There is footage to be found of the big carriers undergoing acceptance tests. It’s pretty amazing. Those huge things can turn so hard they’re tilting about 30 degrees. I suppose it’s to dodge incoming torpedoes. Modern antiship missiles are more nimble.
Carrier proponents insist that for all intents and purposes they are unsinkable. Submariners insist that they are sitting ducks. Unfortunately there are no longer battleship proponents, but they used to insist that everything that floats or is unfortunate enough to be 16 miles from deep water, can be sunk.
You made me look stuff up.
There are publicly available videos of US carriers making sharp turns. Obviously for security reasons no actual test is going to be publicly available. If their top speed and tightest turning radius is known, it is not by us-readers here.
In all of them their decks are empty. I also see a number of sources that say they are the fastest military ship at sea -almost. I mean, our nation’s enemies aren’t likely to reveal how fast they can go either, right? This seems mildly pointless puffery because they have escort ships for good reason. If you are needing the outrunning of your escorts, you are in very bad shape overall.
I saw a great interview with the last commander of the BB New Jersey. He had fascinating insights and pictures. One of the things he said was that, no matter how maneuverable an aircraft carrier or battle ship can be, you can find situations where the battle ship commander has an accident, and it takes 20 minutes for the accident to fully mature.
I guess a battle ship captain is the peak of US Navy sea command, especially in peacetime.
There’s a great book: The Yard, which describes the construction of a comparatively itty-bitty missile frigate.
When you get to mad stories like building the great battleships you begin to realize what ridiculous engineering people are capable of when there’s high explosive to be delivered. For example, each of the turrets in a battle ship like New Jersey is 5-6 storeys tall, rotates independently on very large cylindrical bearings, and weighs as much as a destroyer. So a battleship is a really big ship with 5 medium sized ships on its deck, that can rotate and shoot at other ships.

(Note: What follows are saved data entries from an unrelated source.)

-- ==== Sys2Proof/Machine/Memory.lean ====
section
/-! DEFINITION. Memory instructions (spec/10 R318 to R341): loads, stores, atomics, lane copies, stash regions, the streamer and
WAITC. -/

namespace Sys2Proof.Machine

/-! ## Addresses and checks (R318 to R320) -/

def m64Bytes (m : M64) : Nat := widthBytes m.width

/-- The base operand: a pair, or one register for the stash. -/
def baseOpnd (m : M64) (stash : Bool) : Opnd := { src := m.base, ty := .b64, wide := !stash }

/-- The address of a lane (R318). -/
def m64Addr (e : Issuer) (m : M64) (stash : Bool) (l : Nat) : Nat :=
  let b := opndVal e (baseOpnd m stash) l
  if stash then unsig 32 ((b : Int) + m.off.toInt) else unsig 64 ((b : Int) + m.off.toInt)

/-- The cause of a data field that names n registers. -/
def regsCause (e : Issuer) (act : List Nat) (x : Src) (n : Nat) : Option Nat :=
  match x with
  | .v r => if vOk e r.toNat n then (if (List.range n).any fun i => badRead e act { src := .v (r + BitVec.ofNat 7 i), ty := .b32, wide := false } then some 0x0E else none) else some 0x05
  | .s r => if sOk e r.toNat n then (if (List.range n).any fun i => badRead e act { src := .s (r + BitVec.ofNat 6 i), ty := .b32, wide := false } then some 0x0E else none) else some 0x05
  | .b k => latchCause e k.toNat
  | _ => none

/-- The value of n registers from a data field on, in a lane; a constant is read under the type that the instruction gives it: b32
for a store (R322). -/
def regsVal (e : Issuer) (x : Src) (n l : Nat) (ty : Ty := .b32) : Nat :=
  match x with
  | .v r => joinElems 32 ((List.range n).map fun i => (getV (inSup e.f) e.p l (r.toNat + i)).toNat)
  | .s r => getSRange (inSup e.f) e.p r.toNat n
  | .b k =>
    (match e.f.latches[k.toNat]? with
     | some t => (spGet 0 t.vals l).toNat % 2 ^ (32 * n)
     | none => 0)
  | x => opndVal e { src := x, ty, wide := false } l

/-- A data field as a destination. -/
def dstOf (x : Src) : Dst :=
  match x with
  | .v r => .v r
  | .s r => .s r
  | _ => .null

/-- What each lane of a list raises: a cause and an address. The instruction traps with the first cause in the order of R320, the
later ones after it; every lane that raises it is named. -/
def firstFault (ls : List (Nat × Option (Nat × Nat))) : Option TrapInfo :=
  [0x04, 0x03, 0x02, 0x01, 0x0E].findSome? fun c =>
    match ls.filterMap fun x => match x.2 with
      | some (k, a) => if k = c then some (x.1, a) else none
      | none => none with
    | [] => none
    | as => some (trapLanes c as)

/-- The translation of one aligned lane access of global memory, or what it raises. -/
def laneXlate (s : State) (e : Issuer) (need : Need) (n va : Nat) : Except (Nat × Nat) Nat :=
  if va % n ≠ 0 then .error (0x04, va)
  else
    match xlate s e.l.ctx (inSup e.f) need va with
    | .error c => .error (c, va)
    | .ok pa => .ok pa

/-- The lanes whose translations succeeded, with their physical addresses. -/
def reached (xs : List (Nat × Except (Nat × Nat) Nat)) : List (Nat × Nat) :=
  xs.filterMap fun x => match x.2 with
    | .ok pa => some (x.1, pa)
    | .error _ => none

/-- What the lanes whose translations failed raise. -/
def missed (xs : List (Nat × Except (Nat × Nat) Nat)) : Option TrapInfo :=
  firstFault (xs.map fun x => (x.1, match x.2 with
    | .error f => some f
    | .ok _ => none))

/-- The lanes of an access: the active set, or its lowest lane where one access serves all (R324). -/
def accessLanes (m : M64) (act : List Nat) : List Nat :=
  match m.base with
  | .s _ => act.take 1
  | _ => act

/-- A fault of the one access of an instruction with a uniform base is raised by every active lane. -/
def spreadFault (act : List Nat) (t : TrapInfo) : TrapInfo :=
  { t with lanes := lanesMask act,
           addrs := act.foldl (fun m l => spPut 0 m l (BitVec.ofNat 64 (lowAddr t))) [] }

def faultOf (m : M64) (act : List Nat) (t : TrapInfo) : TrapInfo :=
  match m.base with
  | .s _ => spreadFault act t
  | _ => t

/-- The hold of R104 on the issuer's accesses at physical addresses, none where no unit holds the region. -/
def memHold (s : State) (e : Issuer) (pas : List Nat) : Option (Nat × Nat) := heldAmong s e.l.region pas

/-- The issuer waits for a held region (R104), and the unit may report it (R548). -/
def holdAct (s : State) (e : Issuer) (h : Nat × Nat) : Act :=
  .own (putFrag (postHeld s h.1 h.2 e.l.region) e.ref
    { e.f with st := .waiting, wait := .budget h.1 h.2, since := s.tick })

/-- The distinct sectors of accesses to memory. -/
def sectorsOf (as : List (Nat × Nat)) : List Nat :=
  (as.flatMap fun a => if isReg a.1 then [] else
    (List.range ((a.1 + a.2 - 1) / 32 - a.1 / 32 + 1)).map fun i => a.1 / 32 + i).eraseDups

/-- The distinct sectors of accesses, each charged once (R103). -/
def chargeSectors (s : State) (region : Nat) (as : List (Nat × Nat)) : State :=
  (sectorsOf as).foldl (fun s k => chargeMem s region (32 * k) 32) s

/-- The same of accesses to uncached pages, which no L2 serves (R147). -/
def chargeDirect (s : State) (region : Nat) (as : List (Nat × Nat)) : State :=
  (sectorsOf as).foldl (fun s k => chargeUncached s region (32 * k) 32) s

/-- The caching of the page of an address (R147). -/
def cacheOf (s : State) (e : Issuer) (va : Nat) : Nat :=
  match pageOf s e.l.ctx va with
  | .ok p => p.cache
  | .error _ => 0

/-- What lane accesses of n bytes at (lane, physical address) pairs cost: their sectors, by the caching of their pages, and the
translations that the core's L1 TLB does not hold (R150). -/
def chargeLanes (s : State) (e : Issuer) (m : M64) (n : Nat) (as : List (Nat × Nat)) : State :=
  let direct := fun (a : Nat × Nat) => cacheOf s e (m64Addr e m false a.1) == 2
  let s := chargeSectors s e.l.region ((as.filter fun a => !direct a).map fun a => (a.2, n))
  let s := chargeDirect s e.l.region ((as.filter direct).map fun a => (a.2, n))
  as.foldl (fun s a => noteMiss e.l.ctx s (m64Addr e m false a.1)) s

/-- Whether two accesses of a list overlap. -/
def overlapping (n : Nat) : List (Nat × Nat) → Bool
  | [] => false
  | a :: l => (l.any fun b => a.2 < b.2 + n && b.2 < a.2 + n) || overlapping n l

def insertKey (key : Nat → Nat) (a : Nat × Nat) : List (Nat × Nat) → List (Nat × Nat)
  | [] => [a]
  | b :: l => if key a.1 ≤ key b.1 then a :: b :: l else b :: insertKey key a l

/-- Lanes of one instruction are unordered (R17, R161, R328): where their accesses meet, free keys of the lanes give the order. A
deterministic launch takes them in ascending order (R115). -/
def laneOrder (s : State) (e : Issuer) (n : Nat) (as : List (Nat × Nat)) : List (Nat × Nat) × State :=
  if buffered e || !overlapping n as then (as, s)
  else (as.foldr (insertKey (Config.laneKey s.free)) [], { s with free := s.free + 1 })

The Yard describes the problem of having a bunch of many ton missiles launch below the ship’s deck without it overbalancing and playing sea turtle.

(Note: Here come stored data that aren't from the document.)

-- ==== Sys2Proof/Machine/Matrix.lean ====
section
/-! DEFINITION. The matrix instructions (spec/11 R357 to R381): identifiers, slots, zeroing, passes, drains, rows, rings. The sums
of a pass are formed at issue and applied to its tiles when it completes (R359, R369). -/

namespace Sys2Proof.Machine

/-! ## Octets (R53, R357) -/

/-- The octets of the issue: those of the fragment that no partner has performed. -/
def todoOctets (p : Pack) (f : Fragment) : List Nat := (fragOctets p f).filter fun k => !octDone f k

/-- The other fragments at the instruction take note of the octets that it performed for them. -/
def markPartners (s : State) (e : Issuer) (octs : List Nat) : State :=
  match getBlock s e.ref.blk with
  | none => s
  | some b =>
    match getPack b e.p.pidx e.p.pos with
    | none => s
    | some p =>
      let frags := p.frags.mapIdx fun i g =>
        if i = e.ref.frag ∨ g.st = .free ∨ g.pc ≠ e.f.pc then g
        else
          let mine := octs.filter fun k => g.slices.getLsbD (2 * k) || g.slices.getLsbD (2 * k + 1)
          if mine.isEmpty then g
          else
            { g with octs := mine.foldl (fun m k => m ||| BitVec.ofNat 8 (2 ^ k)) (if g.octPc = g.pc then g.octs else 0),
                     octPc := g.pc }
      setBlock s (setPack b { p with frags := frags })

/-- The issue of a matrix instruction: the octets pair up, and those left to the issuer perform (R53). `res` is the result that it
leaves, read from the pack afterwards. -/
def matIssue (s : State) (e : Issuer) (res : Pack → Retire) (k : List Nat → Act) : Act :=
  if !pairReady e.p e.f then .wait .pairing .none
  else
    let octs := todoOctets e.p e.f
    if octs.isEmpty then .ok s (res e.p)
    else
      match k octs with
      | .ok s _ =>
        let s := markPartners s e octs
        .ok s (res (refresh s e).p)
      | a => a

def noRes (_ : Pack) : Retire := {}

/-- An octet-level instruction that reads or writes tiles waits in state 3 until the passes in flight on them have taken effect
(R359). -/
def afterPasses (e : Issuer) (tiles : List Nat) (k : Act) : Act :=
  if tilesQuiet e.b (.tiles tiles) then k else .wait .pairing (.tiles tiles)

/-! ## Operands -/

/-- The registers of a coordinate operand (R361). -/
def coordOpnd (src : Src) : Opnd := { src, ty := .n32, wide := match src with | .s _ => true | _ => false }

def coordOf' (e : Issuer) (src : Src) : Nat × Nat :=
  let x := opndVal e (coordOpnd src) 0
  match src with
  | .s _ => (x % 2 ^ 32, x / 2 ^ 32)
  | _ => (x, 0)

/-- The lanes that a trap of a pack-level instruction names. -/
def packLanes (e : Issuer) : Nat → List Nat := fun _ => liveLanes e.p e.f

def tdAddr (e : Issuer) (tid : Nat) : Nat := (e.b.tdbase.toNat + 64 * tid) % 2 ^ 64

/-- Global bytes as the issuer loads them, and its read translations. -/
def issuerRd (s : State) (e : Issuer) (pa : Nat) : Byte := (laneBytes s e pa 1).headD 0

def issuerTr (s : State) (e : Issuer) (va : Nat) : Option Nat :=
  match xlate s e.l.ctx (inSup e.f) .read va with
  | .ok pa => some pa
  | .error _ => none

/-- The entry of an identifier (R353): its word and address, or the trap of its translation. -/
def entryOf (s : State) (e : Issuer) (tid : Nat) : Except (Nat × Nat) (Nat × Nat) :=
  let a := tdAddr e tid
  match xlate s e.l.ctx (inSup e.f) .read a with
  | .error c => .error (c, a)
  | .ok pa => .ok (ofLeBytes (laneBytes s e pa 64), a)

/-- The fault of an entry that does not suit its use. -/
def useFaults (w a : Nat) (suits : Bool) : List (Nat × Nat) := if entryOk w && suits then [] else [(0x08, a)]

def beyond (n limit : Nat) : List (Nat × Nat) := if limit < n then [(0x09, 0)] else []

/-! ## What every read of operands meets (R138, R104, R198, R544) -/

/-- A matrix read of cells (entry word, row, column): the stalls and holds, then the fills and charges. -/
def matRead (s : State) (e : Issuer) (cells : List (Nat × Nat × Nat)) (k : State → Act) : Act :=
  let stash := cells.filterMap fun x => if tStash x.1 then (cellAddr x.1 x.2.1 x.2.2).map fun a => (a, tSize x.1) else none
  let far := cells.flatMap fun x =>
    (if tStash x.1 then [] else
      (((cellAddr x.1 x.2.1 x.2.2).bind (issuerTr s e)).map fun pa => (pa, tSize x.1)).toList) ++
    (((scaleAddr x.1 x.2.1 x.2.2).bind (issuerTr s e)).map fun pa => (pa, 1)).toList
  if needsRound e then forceRound s e
  else
    match stash.findSome? fun x => stashStall s e x.2 [x.1] with
    | some w => .wait .waiting w
    | none =>
      match memHold s e (far.map (·.1) ++ fillPas s e.l.ctx (inSup e.f) e.b stash) with
      | some h => holdAct s e h
      | none =>
        if strictRace s e (far.map (·.1)) then .trap (trapAll e [] 0x0A)
        else k (chargeSectors (fillLines s e stash) e.l.region far)

/-- The cells of a rectangle of one view. -/
def viewCells (w r0 nr c0 nc : Nat) : List (Nat × Nat × Nat) := (cellsOf r0 nr c0 nc).map fun x => (w, x.1, x.2)

/-! ## TDSET and TDGET (R363) -/

/-- Bytes stored outside any buffer. -/
def storeBytes (s : State) (e : Issuer) (pa : Nat) (bs : List Byte) : State :=
  if isReg pa then regWrite s pa bs
  else if cutOff s pa then postMemoryError s e.l.region e.b.linear pa
  else l1DropRange (gWrite s pa bs) e.b.core pa bs.length

/-- A store of a synchronising operation (R114). -/
def syncStore (s : State) (e : Issuer) (pa : Nat) (bs : List Byte) : State :=
  let before := gRead s pa bs.length
  let s := storeBytes s e pa bs
  if buffered e then noteEffect s e.l.lid (syncSeq e) pa before bs else s

def execTdset (x : X64) (s : State) : Host.Outcome State Fault Refusal :=
  issue s 8 .never false fun e =>
    match regsCause e [] x.reg 16 with
    | some c => .trap (trapAll e [] c)
    | none => matIssue s e noRes fun _ =>
      let a := tdAddr e x.tid.toNat
      let w := regsVal e x.reg 16 0
      let bad := if w.testBit 3 && !entryOk w then [(0x08, a)] else []
      let miss := match xlate s e.l.ctx (inSup e.f) .write a with
        | .error c => [(c, a)]
        | .ok _ => []
      match matTrap false (packLanes e) [(0, bad ++ miss)], xlate s e.l.ctx (inSup e.f) .write a with
      | some t, _ => .trap t
      | none, .error c => .trap (trapAt e c a)
      | none, .ok pa =>
        if needsTurn s e then .wait .waiting .turn
        else
          match memHold s e [pa] with
          | some h => holdAct s e h
          | none =>
            let s := syncStore (chargeSectors s e.l.region [(pa, 64)]) e pa (leBytes 64 w)
            .ok (syncDone s e) {}

/-- The result of TDGET, as its registers hold it. -/
def tdgetRes (e : Issuer) (x : X64) (p : Pack) : Retire :=
  { res := latchOf (dstOf x.reg) (maskLanes e.p e.f)
      ((maskLanes e.p e.f).map fun l => (l, regsVal { e with p := p } x.reg 4 l)) }

def execTdget (x : X64) (s : State) : Host.Outcome State Fault Refusal :=
  issue s 8 .never false fun e =>
    match dstCause e [] (dstOf x.reg) 16 with
    | some c => .trap (trapAll e [] c)
    | none => matIssue s e (tdgetRes e x) fun _ =>
      match entryOf s e x.tid.toNat with
      | .error (c, a) => .trap { trapLanes c ((liveLanes e.p e.f).map fun l => (l, a)) with octet := false }
      | .ok (w, a) =>
        let pas := (issuerTr s e a).toList
        match memHold s e pas with
        | some h => holdAct s e h
        | none =>
          if strictRace s e pas then .trap (trapAll e [] 0x0A)
          else
            let s := chargeSectors s e.l.region (pas.map fun pa => (pa, 64))
            match x.reg with
            | .s r => .ok (putPack s e.ref.blk (putSRange (inSup e.f) r.toNat w 16 (refresh s e).p)) {}
            | _ => .ok s {}

/-! ## MLDB, MBREL and MLDMETA (R364 to R366) -/

/-- A slot takes new contents, which no pass under way reads: no later octet joins one (R371). -/
def closeFuse (b : Block) (i : Nat) : Block := { b with fuse := b.fuse.filter fun x => x.1 != i && x.1 + 1 != i }

def putSlot (b : Block) (i : Nat) (m : MarverSlot) : Block := { closeFuse b i with marver := spSet b.marver i m }

def execMldb (x : X64) (s : State) : Host.Outcome State Fault Refusal :=
  issue s 8 .last false fun e =>
    match uniCause e [coordOpnd x.reg] with
    | some c => .trap (trapAll e [] c)
    | none => matIssue s e noRes fun _ =>
      match entryOf s e x.tid.toNat with
      | .error (c, a) => .trap (trapLanes c ((liveLanes e.p e.f).map fun l => (l, a)))
      | .ok (w, a) =>
        let (ti, tj) := coordOf' e x.reg
        let kp := passDepth (tFmt w)
        let faults := useFaults w a (tFmt w ≤ 3 && !tSparse w)
        let faults := if faults.isEmpty then
            beyond (x.slot.toNat + 1) (pkMarver (launchWord e.l)) ++ rectFaults s e .read .read w (ti * kp) kp (tj * 128) 128
          else faults
        match matTrap false (packLanes e) [(0, faults)] with
        | some t => .trap t
        | none => matRead s e (viewCells w (ti * kp) kp (tj * 128) 128) fun s =>
          let b := (refresh s e).b
          let slot := loadSlot s b (issuerRd s e) (issuerTr s e) w ti tj
          let bad := rectPoison s b (issuerTr s e) w (ti * kp) kp (tj * 128) 128
          let s := setBlock s (putSlot b x.slot.toNat slot)
          match bad with
          | some a => .ok (postMemoryError s e.l.region e.b.linear a) {}
          | none => .ok s {}

def execMbrel (x : X64) (s : State) : Host.Outcome State Fault Refusal :=
  issue s 8 .never false fun e => matIssue s e noRes fun _ =>
    match matTrap false (packLanes e) [(0, beyond (x.slot.toNat + 1) (pkMarver (launchWord e.l)))] with
    | some t => .trap t
    | none => .ok (setBlock s { closeFuse e.b x.slot.toNat with marver := spDel e.b.marver x.slot.toNat }) {}

/-- The (row, group) places of a meta slot that lie inside the tensor (R366). -/
def metaCells (w row0 kt : Nat) : List (Nat × Nat) :=
  (cellsOf 0 (metaRows (tFmt w)) 0 (sparseDepth (tFmt w) / 4)).filter fun x =>
    row0 + x.1 < tRows w && 4 * (kt * (sparseDepth (tFmt w) / 4) + x.2) < tCols w

def execMldmeta (x : X64) (s : State) : Host.Outcome State Fault Refusal :=
  issue s 8 .never false fun e =>
    match uniCause e [coordOpnd x.reg] with
    | some c => .trap (trapAll e [] c)
    | none => matIssue s e noRes fun _ =>
      match entryOf s e x.tid.toNat with
      | .error (c, a) => .trap (trapLanes c ((liveLanes e.p e.f).map fun l => (l, a)))
      | .ok (w, a) =>
        let (row0, kt) := coordOf' e x.reg
        let addr := fun (q : Nat × Nat) => metaAddr w (row0 + q.1) (kt * (sparseDepth (tFmt w) / 4) + q.2)
        let faults := useFaults w a (tFmt w ≤ 3 && tSparse w)
        let cells := if faults.isEmpty then metaCells w row0 kt else []
        let faults := if faults.isEmpty then
            beyond (x.mslot.toNat + 1) (pkMeta (launchWord e.l)) ++
            cells.filterMap fun q => match xlate s e.l.ctx (inSup e.f) .read (addr q) with
              | .error c => some (c, addr q)
              | .ok _ => none
          else faults
        match matTrap false (packLanes e) [(0, faults)] with
        | some t => .trap t
        | none =>
          let far := cells.filterMap fun q => (issuerTr s e (addr q)).map fun pa => (q, pa)
          if needsRound e then forceRound s e
          else
            match memHold s e (far.map (·.2)) with
            | some h => holdAct s e h
            | none =>
              if strictRace s e (far.map (·.2)) then .trap (trapAll e [] 0x0A)
              else
                let s := chargeSectors s e.l.region (far.map fun y => (y.2, 1))
                let nib := fun (y : (Nat × Nat) × Nat) =>
                  (issuerRd s e y.2).toNat / 16 ^ (y.1.2 % 2) % 16
                let bad := far.find? fun y => gPoisoned s y.2 1
                let nibbles := (far.map fun y => (128 * y.1.1 + y.1.2, nib y)).filter fun y => y.2 != 0
                let m : MetaSlot := { fmt := tFmt w, row0, kt, poison := bad.isSome, nibbles }
                let b := (refresh s e).b
                let s := setBlock s { b with mslots := spSet b.mslots x.mslot.toNat m }
                match bad with
                | some y => .ok (postMemoryError s e.l.region e.b.linear (addr y.1)) {}
                | none => .ok s {}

The US economy is a much better metaphor. There’s no way you could cause it to decline significantly in the span of, let’s pick an arbitrary number, 100 days.
Hegseth added the Houthi chief to his signal chat this time ?
I wonder if it would be possible to build katamaran aircraft carriers. They would not experience tilt to the same degree, and would also be more stable in bad weather and be able to endure more torpedo damage.
As the aircraft take off at an angle you could have two ‘island’ superstructures instead of one.